Dubbed Bed Bureau, the 'offer' consists of an en suite private bed for two weeks at£100 a night in any of the company's existing facilities. 'We have contacted every trust chief executive and social services director in the South East and have not had one enquiry, let alone a booking, in the four months since it launched, ' says a Westminster Healthcare spokesman.
Fingers on the trigger: who pays fines for what
As social services departments are quick to point out, hospital discharges can be held up for a variety of reasons - over half of which can be laid at the door of either the hospital or the patient and their next of kin.
The situation report (sitrep) categories listed below define the official agreed reasons for delayed discharge - those highlighted in blue type would trigger a fine notification to social services.
A - Awaiting completion of assessment: generally - but not necessarily - social care-related delay concerning a patient's ongoing care needs.
B - Awaiting public funding: patients awaiting confirmation of how their care post-discharge will be funded.

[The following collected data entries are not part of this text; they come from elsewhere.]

-- ==== Sys2Proof/Machine/Ops.lean ====
section
/-! DEFINITION. The named operations over registers, status word and stack: results of an operation, raising a bus
error or a reserved instruction (00_scope.md R11, R12), Push and Pop (20_memory.md R70, R71), trap entry and return
(60_exceptions.md R322, R324). -/

namespace Sys2Proof.Machine

/-! ## Registers (10_state.md R20 to R23) -/

/-- Read a register. -/
def Regs.get (x : Regs) : Reg → Word
  | .r0 => x.r0 | .r1 => x.r1 | .r2 => x.r2 | .r3 => x.r3
  | .r4 => x.r4 | .r5 => x.r5 | .sp => x.sp | .pc => x.pc

/-- Write a register. -/
def Regs.set (x : Regs) (r : Reg) (v : Word) : Regs :=
  match r with
  | .r0 => { x with r0 := v } | .r1 => { x with r1 := v } | .r2 => { x with r2 := v } | .r3 => { x with r3 := v }
  | .r4 => { x with r4 := v } | .r5 => { x with r5 := v } | .sp => { x with sp := v } | .pc => { x with pc := v }

/-- R22: `x[r]`. -/
def State.reg (s : State) (r : Reg) : Word := s.regs.get r

/-- R22: `x[r] <- v`. -/
def State.setReg (s : State) (r : Reg) (v : Word) : State := { s with regs := s.regs.set r v }

/-- R23: the byte of a register, zero-extended. -/
def regByte (v : Word) : Word := v &&& 0x00ff

/-- R23: a register whose low byte is replaced. -/
def mergeByte (old v : Word) : Word := (old &&& 0xff00) ||| (v &&& 0x00ff)

/-- The advance of PC past one word (R26). -/
def State.advancePc (s : State) : State := s.setReg .pc (s.reg .pc + 2)

/-! ## The status word as a whole (R31) -/

/-- R31: the bits of PSW that hold state; bits 7:0 always do. -/
def State.pswBits (s : State) : Word := s.params.pswMask ||| 0x00ff

/-- R31: load all of PSW. -/
def State.setPsw (s : State) (v : Word) : State := { s with psw := v &&& s.pswBits }

/-! ## Results of an operation (00_scope.md R10 to R12) -/

/-- What an operation of an instruction's pseudocode ends in: a value and a state; an abandoned instruction, the
latch set; the fault outcome; or a refusal. -/
inductive Res (α : Type) where
  | ok (v : α) (s : State)
  | abandoned (s : State)
  | fault (f : Fault)
  | refused (r : Refusal)
  deriving DecidableEq, Repr

/-- Go on with the value and the state, or end as the first operation ended. -/
def Res.andThen {α β : Type} (x : Res α) (f : α → State → Res β) : Res β :=
  match x with
  | .ok v s => f v s
  | .abandoned s => .abandoned s
  | .fault e => .fault e
  | .refused r => .refused r

/-- The outcome of a whole instruction: an abandoned instruction is a next state too (R11). -/
def Res.outcome (x : Res Unit) : Host.Outcome State Fault Refusal :=
  match x with
  | .ok _ s => .next s
  | .abandoned s => .next s
  | .fault e => .fault e
  | .refused r => .refused r

/-- R11: `raise BusError`. -/
def State.raiseBusError (s : State) : State := { s with req := { s.req with busError := true } }

/-- R12: `raise ReservedInstruction`. -/
def State.raiseReserved (s : State) : State := { s with req := { s.req with reserved := true } }

/-- R11: `MemRead!`. -/
def State.read (s : State) (w : Width) (a : Word) : Res Word :=
  match s.load w a with
  | (some v, t) => .ok v t
  | (none, t) => .abandoned t.raiseBusError

/-- R11: `MemWrite!`. -/
def State.write (s : State) (w : Width) (a v : Word) : Res Unit :=
  match s.store w a v with
  | (true, t) => .ok () t
  | (false, t) => .abandoned t.raiseBusError

/-! ## The stack (20_memory.md R70, R71) -/

/-- R70: `Push(v)`; a failed write is a double bus error, SP decremented. -/
def State.push (s : State) (v : Word) : Res Unit :=
  match (s.setReg .sp (s.reg .sp - 2)).store .word (s.reg .sp - 2) v with
  | (true, t) => .ok () t
  | (false, t) => .fault (.doubleBusError t)

/-- R71: `Pop()`; a failed read leaves SP as it was. -/
def State.pop (s : State) : Res Word :=
  (s.read .word (s.reg .sp)).andThen fun v t => .ok v (t.setReg .sp (t.reg .sp + 2))

/-! ## Trap entry and return (60_exceptions.md R322, R324) -/

/-- R322: a word of a vector pair; a failed read is a double bus error. -/
def State.readVector (s : State) (a : Word) : Res Word :=
  match s.load .word a with
  | (some v, t) => .ok v t
  | (none, t) => .fault (.doubleBusError t)

/-- R322: `TrapEntry(vec)`. -/
def State.trapEntry (s : State) (vec : Word) : Res Unit :=
  (s.push s.psw).andThen fun _ s1 =>
  (s1.push (s.reg .pc)).andThen fun _ s2 =>
  (s2.readVector vec).andThen fun npc s3 =>
  (s3.readVector (vec + 2)).andThen fun npsw s4 =>
  .ok () { ((s4.setReg .pc npc).setPsw npsw) with runState := .running }

/-- R244, R279, R324: pop PC, then PSW, and load both. -/
def State.trapReturn (s : State) : Res Unit :=
  s.pop.andThen fun npc s1 =>
  s1.pop.andThen fun npsw s2 =>
  .ok () ((s2.setReg .pc npc).setPsw npsw)

end Sys2Proof.Machine
end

C - Awaiting further non-acute NHS care.
D - Awaiting residential home placement.
E - Awaiting domiciliary package: patients awaiting a social services package of care in order to return home.
F - Awaiting community equipment and adaptations: usually modifications to the patient's home.
G - Awaiting patient or family choice: patients who refuse - for their own reasons, family reasons or both - to accept discharge options made available.
H - Disputes: usually relating to G.
I - Housing: the patient is waiting to be housed.